Роб Рой — страница 16 из 90

— Это не в моей власти; нет никакой возможности сделать это… Как вам это нравится, мистер Осбальдистон? — обратился он ко мне.

— Вы сошли с ума? — перебила она его.

— Как вам это нравится? — сказал он, не обратив внимания на ее слова. — Мисс Вернон настаивает, что мне не только известна ваша невиновность (в которой действительно никто не может быть сильнее убежден, чем я), но что я должен также знать настоящих преступников, ограбивших того субъекта, — если, конечно, такое ограбление было в самом деле совершено. Есть ли в этом здравый смысл, мистер Осбальдистон?

— Я возражаю против вашего обращения к мистеру Осбальдистону, Рэшли, — сказала молодая леди: — он не знает, как знаю я, насколько широко простирается ваша осведомленность обо всем и как она точна.

— Скажу, как джентльмен: вы мне оказываете больше чести, чем я заслуживаю.

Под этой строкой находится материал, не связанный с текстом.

-- ==== Sys2Proof/Tests/Slice0.lean ====
section
/-! SUPPORT. Tests: a word of each encoded instruction written from the operation table, the checks of well-formedness, for each
statement of the certificate a state and operands that meet its hypotheses, clause by clause, and the spec's own worked examples. -/

set_option Elab.async false

namespace Sys2Proof.Tests
open Sys2Proof Sys2Proof.Machine Sys2Proof.Claims

/-! ### Decoding: words laid out from the match and mask columns and the fields of the operation table -/

/-- A word reads as an instruction, and the instruction is written as that word. -/
noncomputable def decodes (x : Code × Instr) : Bool := decodeCode x.1 == some x.2 && encode x.2 == some x.1
/-- Words of majors 0x01, 0x02, by the fields of the operation table. -/
theorem test_decode_01_02 : ([
    (.full 0x03F2F783, .add 15 25 15 15),
    (.full 0x06793383, .sub 9 28 19 7),
    (.full 0x08F51803, .mul 3 26 17 16),
    (.full 0x0EE9A303, .mulh 11 20 26 6),
    (.full 0x109EA283, .mulhU 2 15 10 5),
    (.full 0x14A5AE83, .div 2 18 26 29),
    (.full 0x1B2A2A03, .divU 12 21 2 20),
    (.full 0x1DFEFA83, .rem 7 31 15 21),
    (.full 0x23295303, .remU 12 20 21 6),
    (.full 0x2683B883, .and 10 1 27 17),
    (.full 0x28842383, .or 2 2 2 7),
    (.full 0x2FD14083, .xor 15 8 20 1),
    (.full 0x335EB783, .shl 13 15 11 15),
    (.full 0x36B67883, .shr 10 27 7 17),
    (.full 0x392AA803, .sha 4 21 10 16),
    (.full 0x3C6C3783, .slt 1 22 3 15),
    (.full 0x42D2E903, .sltU 11 9 14 18),
    (.full 0x47F63B83, .min 15 27 3 23),
    (.full 0x49579403, .minU 5 11 25 8),
    (.full 0x4E541183, .max 9 10 1 3),
    (.full 0x52B24683, .maxU 10 25 4 13),
    (.full 0x5481C503, .clz 2 28 10),
    (.full 0x59C03F83, .ctz 7 3 31),
    (.full 0x5C41CB03, .popc 1 28 22),
    (.full 0x60407383, .extB 1 7 7),
    (.full 0x67C1E103, .extH 15 30 2),
    (.full 0x69C0E183, .extW 7 14 3),
    (.full 0x6E815383, .extBu 10 21 7),
    (.full 0x73416483, .extHu 13 22 9),
    (.full 0x75803503, .extWu 6 3 10),
    (.full 0x7983F703, .sel 6 1 31 14),
    (.full 0xC211E205, .addImm 24840 30 4)] : List (Code × Instr)).all decodes = true := by decide +kernel

/-- Words of majors 0x03, 0x04, 0x05, 0x06, 0x07, 0x08, 0x09, 0x0A, 0x0B, 0x0C, 0x0D, by the fields of the operation table. -/
theorem test_decode_03_04_05_06_07_08_09_0a_0b_0c_0d : ([
    (.full 0x22768B87, .andImm 4411 8 23),
    (.full 0x19E01109, .orImm 3312 1 2),
    (.full 0x7709A80B, .xorImm 15236 26 16),
    (.full 0x0019690D, .shlImm 12 22 18),
    (.full 0x009AF88D, .shrImm 13 15 17),
    (.full 0x011B8C8D, .shaImm 13 24 25),
    (.full 0x2188EA8F, .sltImm 4292 14 21),
    (.full 0x623D9211, .lui 402393 4),
    (.full 0x65152713, .addpc 414034 14),
    (.full 0x01029395, .pcmpEq 4 1 9 7),
    (.full 0x0766A095, .pcmpNe 13 19 10 1),
    (.full 0x090CD395, .pcmpLt 4 6 13 7),
    (.full 0x0EAB3095, .pcmpGe 10 21 19 1),
    (.full 0x104A7215, .pcmpLtU 1 5 7 4),
    (.full 0x15439295, .pcmpGeU 5 1 25 5),
    (.full 0x218E3215, .pand 6 7 3 4),
    (.full 0x24821115, .por 2 1 1 2),
    (.full 0x2A8C2095, .pxor 10 6 2 1),
    (.full 0x2E863295, .pandn 10 3 3 5),
    (.full 0x30C07215, .pnot 3 7 4),
    (.full 0x34C06115, .pmov 3 6 2),
    (.full 0x39402D95, .pcnt 5 2 27),
    (.full 0x3E802C15, .pfirst 10 2 24),
    (.full 0x41002C15, .pall 4 2 24),
    (.full 0x46C05395, .pnone 11 5 7),
    (.full 0xAFF94197, .b 1407 1 4 20 3),
    (.full 0x6C004099, .bpAny 864 0 1 1),
    (.full 0x0A105319, .bpAll 80 1 1 6),
    (.full 0xB470A219, .bpNone 1443 1 2 4),
    (.full 0xD2DF3E9B, .jal 863731 29)] : List (Code × Instr)).all decodes = true := by decide +kernel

— Я только отдаю вам должное, Рэшли; и только справедливости я жду от вас.

— Вы деспот, Диана, — ответил он со вздохом, — своенравный деспот, и управляете вашими друзьями железной рукой. Приходится исполнить ваше желание. Но вам не следовало бы оставаться здесь — вы это знаете; лучше бы вам уехать со мною.

Потом, отвернувшись от Дианы, которая стояла словно в нерешительности, он подошел ко мне с самым дружественным видом и сказал:

— Не сомневайтесь в моем участии к вам, мистер Осбальдистон. Если я покидаю вас в этот час, то лишь затем, чтобы действовать в ваших же интересах. Но вы должны оказать свое влияние и заставить вашу кузину вернуться домой; ее присутствие вам не сослужит службы, а ей повредит.

— Уверяю вас, сэр, — был мой ответ, — я в этом убежден не менее, чем вы; я уговаривал мисс Вернон возвратиться со всею настоятельностью, на какую был способен.

— Я всё обдумала, — сказала, помолчав, мисс Вернон, — и я не уеду, пока не увижу вас освобожденным из рук филистимлян.[68] У кузена Рэшли, я не сомневаюсь, добрые намеренья; но мы с ним хорошо друг друга знаем. Рэшли, я не поеду. Я знаю, — добавила она более мягким тоном, — мое присутствие здесь будет для вас лишним основанием действовать быстро и энергично.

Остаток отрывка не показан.